И Тереи, пригнувшись, вышел за порог, о который звякнула подкатившаяся жестянка. Они шли в облаке шумной музыки, выманивающей любопытных из хижин. Воочию было видно, какое разорение причинил ливень, по дороге навстречу сверху сбегала вода, она была кофейного цвета, веселая, полная бликов. Приходилось огибать широко разлившиеся лужи, обрамленные хворостом, пучками травы и толстыми, словно вырезанными из линолеума, листьями.
От объятой паром земли валил одуряющий аромат. На небе застыли полоски полупрозрачных облаков, словно метки быстрым мелком, едва заметный след ушедшей бури. Палило солнце, издалека слышался сердитый шум разлившейся реки.
— Где его ранило? — спросил профессор.
— На дереве, — ответил офицер на полном серьезе.
— Я спрашиваю, в какое место он ранен, — и швед указал открытой ладонью на грудь.
— В голову. Он без сознания… Но все время говорит, так что, наверное, с ним не так уж плохо.
— А другой?
— Из местных. Удар ножом. Неглубоко.
Они миновали деревню и свернули в высокие травы, истекающие водой.
Из-под ног, хлопая мокрыми крыльями, порскнули куропатки.
— Жаль, не взял ружья, — проводил швед взглядом птиц, скрывающихся в кустарнике.
— Когда их ранило? — допытывался Иштван. Санитар переводил.
— Вечером и ночью.
— А почему стреляли нынче утром?
Полицейский бросил на советника угрюмый взгляд, пожал плечами.
— Не знали, сколько их там. Лучше быть осторожным.
— А был один?
— Один.
— Взяли?
Полицейский шел быстрым шагом, намокшие шорты шлепали, чмокала грязь на тропе.
— Нет, — выдавил, наконец, офицер, — Ушел.
— С оружием?
— С ножом. Поймаем — пойдет под суд. И на каторжные работы. Это хуже, чем смерть.
Над болотцем, поросшим тростником и камышом, зудящими столбами вилась мошкара.
Чуть в стороне стояло несколько оседланных лошадей, спины у них были темные от недавнего ливня, седла прикрыты искрящимся на солнце прозрачным пластиком. Бурая хатка с плоской крышей, обрамленной толстым глинобитным парапетом, издали выглядела как дот среди банановых стеблей с молодой листвой из зеленого света. За ней просматривалось манговое дерево, высоченное, развесистое, с белым стволом и обвисшими с ветвей корнями, уже вцепившимися в землю.
При лошадях караулил полицейский, винтовка на ремне висела у него с плеча стволом вниз.
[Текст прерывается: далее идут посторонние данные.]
-- ==== Sys2Proof/Laws/KeepsCmds.lean ====
section
/-!
SUPPORT. The commands of Nganor, register access, idle time and the step: each operation keeps (Keeps of Sys2Proof/Safety.lean).
-/
namespace Sys2Proof.Machine

set_option Elab.async false
set_option linter.tactic.unusedName false

/-- `State.jobStage` keeps. -/
theorem State.jobStage_keeps {s0 : State} (s : State) (b : List Sys2Proof.Byte) (h : Keeps s0 s) : Keeps s0 (State.jobStage s b).1:= by
  unfold State.jobStage
  repeat' first
    | with_reducible assumption
    | extract_lets +onlyGivenNames t
    | ((with_reducible refine keeps_of_mk ?_); (with_reducible refine keeps_of ?_); with_reducible assumption)
    | split

/-- `execJobStage` keeps. -/
theorem execJobStage_keeps {s0 : State} (m : Fin 16) (s : State) (h : Keeps s0 s) : KeepsRes s0 (execJobStage m s) := by
  unfold execJobStage
  repeat' first
    | intro _
    | with_reducible assumption
    | with_reducible apply State.atPoint_keeps
    | with_reducible apply State.jobStage_keeps
    | with_reducible refine keepsRes_next ?_

/-- `execJobUnstage` keeps. -/
theorem execJobUnstage_keeps {s0 : State} (m : Fin 16) (s : State) (h : Keeps s0 s) : KeepsRes s0 (execJobUnstage m s) := by
  unfold execJobUnstage
  repeat' first
    | intro _
    | with_reducible assumption
    | with_reducible apply State.atPoint_keeps
    | extract_lets +onlyGivenNames t
    | ((with_reducible refine keeps_of_mk ?_); (with_reducible refine keeps_of ?_); with_reducible assumption)
    | with_reducible refine keepsRes_next ?_
    | split

/-- `State.loadImage` keeps. -/
theorem State.loadImage_keeps {s0 : State} (s : State) (c : Nat) (img : List Sys2Proof.Byte) (h : Keeps s0 s) : Keeps s0 (State.loadImage s c img) := by
  unfold State.loadImage
  dsimp only
  exact keeps_of_mk (keeps_mem h (fun w => putBytes_wf (tabFilter_wf w)) tabFilter_wf)

/-- `State.loadImages` keeps. -/
theorem State.loadImages_keeps {s0 : State} (s : State) (h : Keeps s0 s) : Keeps s0 (State.loadImages s) := by
  unfold State.loadImages
  repeat' first
    | intro _
    | with_reducible assumption
    | with_reducible apply State.loadImage_keeps
    | with_reducible refine keeps_foldl ?_ _ ?_

/-- `State.regWrite` keeps. -/
theorem State.regWrite_keeps {s0 : State} (s : State) (p : Nat) (v : Nat) (h : Keeps s0 s) : Keeps s0 (State.regWrite s p v) := by
  unfold State.regWrite
  repeat' first
    | intro _
    | with_reducible assumption
    | with_reducible apply State.errReserved_keeps
    | with_reducible apply State.setPart_keeps
    | (extract_lets +onlyGivenNames t; (with_reducible refine keeps_cut (s0 := s0) (t := t) ?_ ?_); rotate_left; intro ht; (try clear_value t); rotate_left; subst t)
    | with_reducible refine keeps_foldl ?_ _ ?_
    | split

/-- `State.loadRegs` keeps. -/
theorem State.loadRegs_keeps {s0 : State} (s : State) (h : Keeps s0 s) : Keeps s0 (State.loadRegs s) := by
  unfold State.loadRegs
  repeat' first
    | intro _
    | with_reducible assumption
    | with_reducible apply State.setStack_keeps
    | with_reducible apply State.regWrite_keeps
    | with_reducible apply State.setClassMap_keeps
    | (extract_lets +onlyGivenNames t; (with_reducible refine keeps_cut (s0 := s0) (t := t) ?_ ?_); rotate_left; intro ht; (try clear_value t); rotate_left; subst t)
    | extract_lets +onlyGivenNames t
    | with_reducible refine keeps_foldl ?_ _ ?_
    | split

/-- `State.emptySlots` keeps. -/
theorem State.emptySlots_keeps {s0 : State} (s : State) (h : Keeps s0 s) : Keeps s0 (State.emptySlots s) := by
  unfold State.emptySlots
  repeat' first
    | intro _
    | with_reducible assumption
    | with_reducible apply State.store_keeps
    | extract_lets +onlyGivenNames t
    | with_reducible refine keeps_foldl ?_ _ ?_

/-- `State.newTree` keeps. -/
theorem State.newTree_keeps {s0 : State} (s : State) (h : Keeps s0 s) : Keeps s0 (State.newTree s) := by
  unfold State.newTree
  repeat' first
    | with_reducible assumption
    | with_reducible apply State.modHud_keeps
Привалясь спиной к стене хатки, сидел мужчина, так сидят куклы, с широко раскинутыми, выпрямленными ногами. Посредине груди крест-накрест пластырем был приклеен тампон из перевязочного пакета. Рядом с мужчиной на корточках сидела старуха, время от времени она поднимала медный кувшин, лила воду струйкой в горсть, шумно набирала с ладони полон рот и прыскала в лицо раненому. У того ко лбу липли мокрые волосы, а веки были опущены от смертельной усталости.
— Пустяк, даже кровь не течет, — пренебрежительно бросил офицер, обходя раненого и направляясь к двери. Там на расстеленной палатке лежал полицейский, возле него сидело еще двое. Забившись в угол и обняв колени руками, скорчась сидела молодая женщина с буйно взлохмаченными волосами, глаза у нее горели. Из разодранного лифа торчали острые груди того же цвета, что и плечи, в поле она работала обнаженной до пояса.
Профессор наклонился над лежащим. Бинт, которым раненому обмотали голову, почернел от заскорузлой крови. Профессор нагнулся еще ниже, приподнял у лежащего веко, заглянул в зрачок, взял обмякшую руку раненого, пощупал пульс и, словно с неприязнью, отпустил. Рука шлепнулась о глиняный пол. — Он уже коченеет.
Санитар торопливо застегнул клапан клеенчатой сумки со знаком красного креста.
Они вышли из хатки, пропахшей стылым очагом и мокрой глиной. При двери висели покоробленные сухие стручки красного перца, шелестящие от движения воздуха.
— Умер? — недоверчиво переспросил офицер.
— Часа два назад.
— Не может быть, только что был теплый.
— Положите на костер — он горячий будет. Но труп. Можете жечь.
Швед направился к стене, где сидел полуголый крестьянин, раненный в грудь. Развернул змейки фонендоскопа, выслушал сердце.
— Как это случилось? — спросил он у старухи, сжимавшей медный кувшин.
— Как это случились? — повторил санитар. — Говори правду. Старуха быстро заговорила, санитар едва успевал переводить, иногда запинался, не мог подобрать слова, но, подгоняемый повелительным жестом профессорской руки, кое-как продолжал.